And the camels galled, sore-footed, refractory,
Lying down in the melting snow.
There were times we regretted
The summer palaces on slopes, the terraces,
And the silken girls bringing sherbet.
The the camel men cursing and grumbling
And running away, and wanting their liquor and women,
And the night-fires going out, and the lack of shelters,
And the cities dirty and the towns unfriendly
And the villages dirty and charging high prices:
A hard time we had of it.
At the end we preferred to travel all night,
Sleeping in snatches,
With the voices singing in our ears, saying
That this was all folly.
Then at dawn we came down to a temperate valley,
Wet, below the snow line, smelling of vegetation;
With a running stream and a water mill beating the darkness,
And three trees on the low sky,
And an old white horse galloped away in the meadow.
Then we came to a tavern with vine-leaves over the lintel,
Six hands at an open door dicing for pieces of silver,
And feet kicking the empty wineskins.
But there was no information, and so we continued
And arrived at evening, not a moment too soon
Finding the place; it was (you may say) satisfactory.

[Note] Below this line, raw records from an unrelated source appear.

/-- The phase of a step. -/
def Step.phase (t : Step) : StepPhase := StepPhase.ofCode (fld t.status 0 3)
/-- Set the phase. -/
def Step.setPhase (t : Step) (ph : StepPhase) : Step := { t with status := setFld t.status 0 3 ph.code }
/-- COMMIT. -/
def Step.commit (t : Step) : Bool := bit t.status 4
/-- VERDICT_VALID. -/
def Step.valid (t : Step) : Bool := bit t.status 3
/-- The phase of partition p. -/
def State.phase (s : State) (p : PartId) : StepPhase := (s.stepOf p).phase
/-- The update count an instruction reads: during FIX, the one from before the increment of R48 step 3 (R51). -/
def State.countAtFix (s : State) (p : PartId) : Word64 :=
  let t := s.stepOf p
  if t.phase = .fix ∧ t.stage = .sealWait ∧ t.commit = true then t.updateCount - 1 else t.updateCount
/-- Whether a partition's phase is CLOSED. -/
def State.closed (s : State) (p : PartId) : Bool := s.phase p == .closed

/-- Whether every partition is CLOSED. -/
def State.allClosed (s : State) : Bool := (allFin 4).all (fun p => s.closed p)

/-- The phase that governs a slot: the foreground slot's partition's; none for the bubble slot or a cell in no
partition (R35, R267). -/
def State.phaseFor (s : State) (a : At) : Option StepPhase :=
  if a.slot = 0 then (s.partOf a.cell).map (fun p => s.phase p) else none

/-! ### Error records (R471 to R474) -/

/-- Severities of Table 15-3. -/
inductive Sev where
  | advisory | corrected | event | context | engine | partition | chip | power
  deriving DecidableEq, Repr

/-- Code of a severity. -/
def Sev.code : Sev → Byte
  | .advisory => 0 | .corrected => 1 | .event => 2 | .context => 3 | .engine => 4 | .partition => 5
  | .chip => 6 | .power => 7

/-- A record of a die with every field that may not apply at the value R471 gives it. -/
def State.errRec (s : State) (die : DieId) (status : BitVec 16) (sev : Sev) : ErrRec :=
  { time := s.timeOn die, step := BitVec.allOnes 64, addr := 0, syndrome := 0, detail := 0, status := status, job := 0,
    die := BitVec.ofNat 8 die.val, cell := 0xFF, ctx := 0, engine := 0xFF, severity := sev.code, action := 0,
    origin := 0 }

/-- Name a partition in a record. -/
def ErrRec.withPart (r : ErrRec) (s : State) (p : PartId) : ErrRec :=
  { r with step := (s.stepOf p).index, ctx := (r.ctx &&& 0xC7) ||| BitVec.ofNat 8 (p.val * 16 + 8) }

/-- Name a cell in a record. -/
def ErrRec.withCell (r : ErrRec) (s : State) (c : CellId) : ErrRec :=
  let r1 := { r with cell := BitVec.ofNat 8 c.val }
  match s.partOf c with
  | none => r1
  | some p => r1.withPart s p

/-- Name a context in a record (R472). -/
def ErrRec.withCtx (r : ErrRec) (s : State) (a : At) : ErrRec :=
  let r1 := r.withCell s a.cell
  { r1 with job := (s.slot a).job, ctx := r1.ctx ||| BitVec.ofNat 8 (128 + 64 * a.slot.val) }

/-- Queue a record at its die (R474). -/
def Faults.push (f : Faults) (r : ErrRec) : Faults :=
  let d : Fin 6 := ⟨r.die.toNat % 6, by omega⟩
  let q := vget f.queues d
  if q.length < 112 || decide (5 ≤ r.severity.toNat) then { f with queues := vset f.queues d (q ++ [r]) }
  else { f with overflow := vmod f.overflow d (· + 1), errStatus := satAdd f.errStatus 16 16 1 }

/-- Write an error record. -/
def State.report (s : State) (r : ErrRec) : State :=
  { s with faults := s.faults.push r }

/-- Status of a system event (Table 15-4). -/
def sysStatus (code : Byte) : BitVec 16 := (0 : BitVec 8) ++ code

/-- Status of a code of a table (Table 15-3). -/
def tblStatus (table code : Byte) : BitVec 16 := table ++ code

/-- A refused register write on FD1's side with no context named: its status and the register's die. -/
def State.sysEvent (s : State) (die : DieId) (code : Byte) (sev : Sev) (eng : Byte) : State :=
  s.report { s.errRec die (sysStatus code) sev with engine := eng }

/-- REG_WRITE_IGNORED (Table 15-4), with the die that serves the register. -/
def State.regIgnored (s : State) (die : DieId) : State := s.sysEvent die 0x0F .event 0x10

/-- Whether the holder paired by the last ARM has reported the negative of a count complete (R442, R444). -/
def Twin.hasNegative (t : Twin) (c : Word64) : Bool := t.negHeld && t.negDone == c

/-! ### Signals and latches -/

/-- Send a signal to a latch of a cell (R255). -/
def State.signal (s : State) (c : CellId) (l : BitVec 6) (n : Word32) (hw : Bool) : State :=
  s.modCell c (fun x => { x with signals := x.signals ++ [⟨l, n, hw, none⟩] })

/-- Send a step signal to a latch of every cell of a partition. -/
def State.signalAll (s : State) (p : PartId) (l : BitVec 6) : State :=
  (s.cellsOf p).foldl (fun t c => t.signal c l 1 true) s

/-- Whether a latch number is a step latch (R250). -/
def isStepLatch (l : BitVec 6) : Bool := decide (60 ≤ l.toNat)

/-- Whether a latch is owned, or a step latch that is armed (R252, R254). -/
def State.latchOwned (s : State) (c : CellId) (l : BitVec 6) : Bool :=
  if isStepLatch l then
    match s.partOf c with
    | none => false
    | some p => (s.stepOf p).armed
  else ((s.cell c).latch l).owner.isSome

/-- Whether a slot waits on a latch. -/
def Slot.waitsOn (x : Slot) (l : BitVec 6) : Bool :=
  match x.wait with
  | .latch k _ _ => k == l
  | _ => false

/-- Release a waiter on latch `l` ABANDONED (R253). -/
def Slot.release (x : Slot) (l : BitVec 6) : Slot :=
  match x.wait with
  | .latch k _ sd => if k = l then { x with wait := .abandoned sd } else x
  | _ => x

/-- LATCH_ABANDONED of a latch that releases a waiting context (R253). -/
def State.latchAbandoned (s : State) (a : At) : State :=
  s.report { (s.errRec (dieOf a.cell) (sysStatus 0x0D) .event).withCtx s a with engine := 0x0F }

/-- Write LATCH_ABANDONED where a latch releases a waiter, and release it (R253). -/
def State.releaseWaiters (s : State) (c : CellId) (l : BitVec 6) : State :=
  (allFin 2).foldl (fun t i =>
    if ((t.cell c).slot i).waitsOn l then (t.latchAbandoned ⟨c, i⟩).modSlot ⟨c, i⟩ (·.release l) else t) s

/-- Abandon one general latch (R251, R253). -/
def State.abandonLatch (s : State) (c : CellId) (l : BitVec 6) : State :=
  (s.modCell c (fun x => x.setLatch l Latch.reset)).releaseWaiters c l

/-- The general latches a slot owns. -/
def Cell.ownedBy (x : Cell) (i : SlotId) : List (BitVec 6) :=
  ((List.range 60).map (BitVec.ofNat 6)).filter (fun l =>
    match (x.latch l).owner with
    | some (j, _) => j == i
    | none => false)

/-- Abandon the general latches a slot owns, but one kept (R251, R260). -/
def State.abandonLatches (s : State) (a : At) (keep : Option (BitVec 6)) : State :=
  (((s.cell a.cell).ownedBy a.slot).filter (fun l => keep != some l)).foldl (fun t l => t.abandonLatch a.cell l) s

/-! ### Resets and aborts -/

/-- Code of a reset level in RESET_CMD and RESET_STATUS (Table 15-11). -/
def ResetLevel.code : ResetLevel → Nat
  | .context => 1 | .engine => 2 | .partition => 3 | .chip => 4 | .powerCycle => 5

/-- Whether an unfinished reset covers a cell at a level or above (R484). -/
def State.coveredBy (s : State) (r : Reset) (lvl : ResetLevel) (c : CellId) (slot : SlotId) (e : BitVec 4)
    (p : PartId) : Bool :=
  decide (lvl.code ≤ r.level.code) &&
  (match r.level with
   | .context => r.cell == c && r.slot == slot
   | .engine => r.cell == c && (lvl != .engine || r.eng == e)
   | .partition => if lvl = .partition then r.part == p else s.partOf c == some r.part
   | .chip | .powerCycle => true)

/-- Whether a reset's scope lies inside that of a new reset of a higher level, which takes it over (R484). -/
def State.takenOver (s : State) (r : Reset) (lvl : ResetLevel) (c : CellId) (p : PartId) : Bool :=
  decide (r.level.code < lvl.code) &&
  (match lvl with
   | .context => false
   | .engine => r.cell == c
   | .partition => s.partOf r.cell == some p
   | .chip | .powerCycle => true)

/-- Count a merged reset at the first of some that satisfies a test. -/
def mergeInto (f : Reset → Bool) : List Reset → List Reset
  | [] => []
  | r :: l => if f r then { r with merged := r.merged + 1 } :: l else r :: mergeInto f l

All this was a long time ago, I remember,
And I would do it again, but set down
This set down
This: were we led all that way for
Birth or Death? There was a Birth, certainly,
We had evidence and no doubt. I had seen birth and death,
But had thought they were different; this Birth was
Hard and bitter agony for us, like Death, our death.
We returned to our palaces, these Kingdoms,
But no longer at ease here, in the old dispensation,
With an alien people clutching their gods.
I should be glad of another death.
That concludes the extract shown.